Il risultato è stato ottenuto usato un metodo chiamato paleoproteomica, “lo studio delle proteine antiche“. Usando la spettrometria di massa, che mostra le masse di tutte le molecole in un campione, gli scienziati possono identificare le proteine specifiche in un dato fossile.
Le nostre cellule costruiscono proteine secondo le istruzioni contenute nel DNA, con tre nucleotidi, in una serie di DNA che codifica per un amminoacido specifico. Le stringhe di aminoacidi formano una proteina. Quindi, le catene di aminoacidi che formano la sequenza proteica unica di ogni persona rivelano i modelli di nucleotidi che formano il codice genetico di quella persona, come ha spiegato l’autore principale dello studio Frido Welker, un antropologo molecolare dell’Università di Copenaghen.
Lo studio delle antiche proteine apre una finestra sul nostro passato genetico in un modo che l’analisi del DNA non può fare. Il DNA si degrada relativamente in fretta, diventando illeggibile entro diverse centinaia di migliaia di anni. Fino ad oggi, il più antico DNA umano mai sequenziato aveva circa 430.000 anni (scoperto in Spagna), secondo uno studio pubblicato su Nature del 2016. Le proteine, invece, possono sopravvivere nei fossili per milioni di anni.
In precedenza, gli scienziati hanno utilizzato metodi simili per il sequenziamento delle proteine per studiare il codice genetico di un rinoceronte vecchio 1,77 milioni di anni trovato a Dmanisi, in Georgia, e di una scimmia vecchia di 1,9 milioni di anni scoperta in Cina.
Un cugino, non un antenato
Mentre l’analisi delle proteine consente ai ricercatori di guardare molto più lontano nel passato rispetto ad altri metodi di sequenziamento genetico, i risultati sono ancora limitati dalla qualità e dal numero di campioni disponibili per lo studio.
Poiché la ricerca si basa solo su un singolo dente di un unico individuo, i risultati forniscono solo una “migliore ipotesi” su dove questa nuova specie si posizioni sull’albero evolutivo umano, hanno spiegato gli autori. Diversi tipi di cellule producono molti tipi diversi di proteine, quindi questo proteoma dello smalto è lungi dall’essere un profilo genetico completo.
Saranno necessarie ulteriori prove fossili per approfondire questi risultati.

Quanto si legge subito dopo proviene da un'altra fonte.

-- ==== Sys2Proof/Machine/StoreOps.lean ====
section
/-! DEFINITION. The store controller (R157 to R159, R172, R173) and the token unit's draws, advances
and reports (R54 to R63): the shared operations that requests, grants and row ends run through. -/

namespace Sys2Proof.Machine

/-! ### The programming engine and its inputs -/

/-- The engine starts attempt 1 of a request with its erase (R157). -/
def Store.start (st : Store) (req : RowRequest) : Store := { st with engine := .busy req .first .erase }

/-- Whether a row is the first row of a commit (R171, R173). -/
def ProgRow.isFirstOfCommit (r : ProgRow) : Bool :=
  match r with
  | .copyOne _ => true
  | .copyTwo _ => false
  | .reserve _ => false

/-- The new sequence of the commit is greater than 65535 (R172). -/
def ConfigUnit.sequenceSpent (c : ConfigUnit) : Bool := c.target.any fun t => decide (65535 < t.seq)

/-- Staging returns to STAGE_IDLE with a last result: image, owner and target are dropped (R172, R174,
R175). -/
def ConfigUnit.endCommit (c : ConfigUnit) (result : LastResult) : ConfigUnit :=
  { c with staging := .idle, owner := none, image := none, target := none, lastResult := result }

/-- A waiting commit row is about to start: the first row of a commit whose sequence is spent is
refused (R172); otherwise it starts, the first row moving staging to PROGRAMMING (R173). -/
def State.startCommitRow (s : State) (req : RowRequest) : State :=
  let st := { s.store with commitInput := none }
  if req.row.isFirstOfCommit then
    if s.cfg.sequenceSpent then { s with store := st, cfg := s.cfg.endCommit .refused }
    else { s with store := st.start req, cfg := { s.cfg with staging := .programming } }
  else { s with store := st.start req }

/-- The engine starts a waiting request when it is IDLE and supply-low is clear, the advance first
(R158, R159). -/
def State.kickEngine (s : State) : State :=
  match s.store.engine with
  | .busy _ _ _ => s
  | .idle =>
    if s.supply.low then s
    else
      match s.store.advanceInput with
      | some req => { s with store := { s.store with advanceInput := none }.start req }
      | none =>
        match s.store.commitInput with
        | some req => s.startCommitRow req
        | none => s

/-! ### The token unit -/

/-- Admission condition 4 (R11, R55): G is less than F in NORMAL or ADVANCING. -/
def TokenUnit.available (t : TokenUnit) : Bool :=
  decide (t.G < t.F) && (t.state == .normal || t.state == .advancing)

/-- The new floor F' of an advance (R56). -/
def nextFloor (F : Word) : Word := if maxWord - F < 256#32 then maxWord else F + 256#32

/-- F − G is 32 or less, and F is less than 4294967295 (R56). -/
def TokenUnit.lowWater (t : TokenUnit) : Bool := decide (t.F - t.G ≤ 32#32) && t.F != maxWord

/-- The row request of an advance: F' into the target row (R56, R67). -/
def State.advanceRequest (s : State) : RowRequest where
  row := .reserve (advanceTarget s.tok.active (reserveClass (s.store.row (.reserve .a)))
    (reserveClass (s.store.row (.reserve .b))))
  bytes := reserveRow (nextFloor s.tok.F)
  requester := .tokenUnit

/-- A reserve advance is requested: the state becomes ADVANCING, the request goes to its input and
starts there if the engine can start it (R56, R158). -/
def State.requestAdvance (s : State) : State :=
  State.kickEngine
    { s with tok := { s.tok with state := .advancing }
             store := { s.store with advanceInput := some s.advanceRequest } }

/-- The low-water test after a draw or a completion (R56). -/
def State.lowWaterTest (s : State) : State :=
  if s.tok.state = .normal ∧ s.tok.lowWater then s.requestAdvance else s

/-- The low-water test at the last step of BOOT, where ADVANCING stands for NORMAL (R56, R185). -/
def State.bootLowWaterTest (s : State) : State :=
  if s.tok.state = .advancing ∧ s.tok.lowWater then s.requestAdvance else s

/-- A report of the fault state to the claim engine, which withdraws from index 0 on (R63). -/
def State.reportFault (s : State) : State := { s with faultSweep := some 0 }

/-- A draw (R54): the token is the value of G, and G advances by 1. A draw that makes G equal to F at
4294967295 enters TOKENS_SPENT (R62); otherwise the low-water condition is tested (R56). -/
def State.drawToken (s : State) : State :=
  let tok := { s.tok with G := s.tok.G + 1#32 }
  if tok.G = tok.F ∧ tok.F = maxWord then
    { s with tok := { tok with state := .tokensSpent } }.reportFault
  else { s with tok := tok }.lowWaterTest

/-- A test of condition 4 that holds a grant back because G equals F in ADVANCING sets the demand flag
(R55, log 13). -/
def State.noteDemand (s : State) : State :=
  if s.tok.G = s.tok.F ∧ s.tok.state = .advancing then
    { s with tok := { s.tok with demand := true } }
  else s

/-- The completion of an advance into a reserve row (R58): F and the active row, NORMAL, the report of
availability if the demand flag is set, the low-water test. F' is the floor of the row written. -/
def State.completeAdvance (s : State) (side : Side) (bytes : Row) : State :=
  State.lowWaterTest
    { s with
      tok := { s.tok with F := rowWord bytes 0, active := some side, state := .normal, demand := false }
      availSweep := if s.tok.demand then some 0 else s.availSweep }

/-- The failure of an advance (R59, R61): STORE_FAULT, reported to the claim engine. -/
def State.failAdvance (s : State) : State :=
  { s with tok := { s.tok with state := .storeFault } }.reportFault

end Sys2Proof.Machine
end

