-- ==== Sys2Proof/Machine/Queries.lean ====
section
/-! DEFINITION. The queries (Chapter 7): LOOKUP, LIST, TIME, STATUS, IDENT. A query changes no state
(R123). -/

namespace Sys2Proof.Machine

/-- A holding as reported: the remaining lease, and the token or 0 (R126). -/
def holderView (now : Word) (inspect : Bool) (p : Port) (h : Holding) : HolderView :=
  ⟨p, h.mode, h.deadline - now, if inspect then h.token else 0#32⟩

/-- The record at an index as reported to a port with or without INSPECT (R125, R126). -/
def State.viewRecord (s : State) (inspect : Bool) (i : RecIx) (r : Record) : RecordView where
  key := r.key
  index := i
  mode := r.mode
  holders := (List.finRange 4).filterMap fun p => (r.holder p).map (holderView s.now inspect p)
  waiters := r.waiters.map fun w => ⟨w.port, w.mode, w.state⟩
  channel := (s.boundChannel r.key).map fun ch => (ch, (s.chan ch).state)

/-- The body of LOOKUP (R124, R125). -/
def lookupBody (p : Port) (key : Word) (s : State) : Answer :=
  let set := s.settings p
  if key = 0#32 then s.answer .badParam
  else if !set.rights.inspect && !classAllowed set.classMask key then s.answer .classDenied
  else
    match s.lookRecord key with
    | none => s.answer .noRecord
    | some (i, r) => ⟨s, .ok, .record (s.viewRecord set.rights.inspect i r)⟩

/-- LOOKUP (R124 to R126). -/
def execLookup (p : Port) (key : Word) (s : State) : Host.Outcome State Fault Refusal :=
  s.runCommand p (.lookup p key) fun s => s.whenAttached p (lookupBody p key)

/-- The first index from a start index on that holds a record, with the record (R128). -/
def State.firstRecordFrom (s : State) (start : Nat) : Option (RecIx × Record) :=
  (List.finRange 24).findSome? fun i =>
    if start ≤ i.val then (s.record i).map fun r => (i, r) else none

/-- The body of LIST (R128). -/
def listBody (p : Port) (start : Byte) (s : State) : Answer :=
  if !(s.settings p).rights.inspect then s.answer .noRight
  else
    match s.firstRecordFrom start.toNat with
    | none => s.answer .endOfTable
    | some (i, r) => ⟨s, .ok, .record (s.viewRecord true i r)⟩

/-- LIST (R128). -/
def execList (p : Port) (start : Byte) (s : State) : Host.Outcome State Fault Refusal :=
  s.runCommand p (.list p start) fun s => s.whenAttached p (listBody p start)

/-- TIME (R130): for an ATTACHED or a DETACHED port. -/
def execTime (p : Port) (s : State) : Host.Outcome State Fault Refusal :=
  s.runCommand p (.time p) fun s => ⟨s, .ok, .now s.now⟩

/-- The fields of STATUS, each read from the block that owns it (R131). -/
def State.statusView (s : State) : StatusView where
  token := s.tok.state
  G := s.tok.G
  F := s.tok.F
  records := s.recordsInUse
  chans := s.chans.map fun c => c.state
  supplyLow := s.supply.low
  trimDefault := s.trimDefault
  defaulted := s.cfg.defaulted
  configPending := s.cfg.pendingChange
  cause := s.supply.cause
  staging := s.cfg.staging

/-- STATUS (R131): for an ATTACHED or a DETACHED port. -/
def execStatus (p : Port) (s : State) : Host.Outcome State Fault Refusal :=
  s.runCommand p (.status p) fun s => ⟨s, .ok, .status s.statusView⟩

/-- IDENT (R134): for an ATTACHED or a DETACHED port. -/
def execIdent (p : Port) (s : State) : Host.Outcome State Fault Refusal :=
  s.runCommand p (.ident p) fun s => ⟨s, .ok, .ident s.factory⟩

end Sys2Proof.Machine
end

Naturalmente, anche la qualità dei campioni fossili è fondamentale. Nell’ambito di questo studio, i ricercatori hanno esaminato anche un molare vecchio di 1,77 milioni di anni, estratto dal cranio fossile di un Homo erectus vissuto 2 milioni di anni fa, scoperto in Georgia; tuttavia, la sequenza proteica era troppo breve e troppo danneggiata per offrire nuove informazioni sul DNA del campione.
Il nostro albero genealogico perciò rimane, per ora, un groviglio disordinato.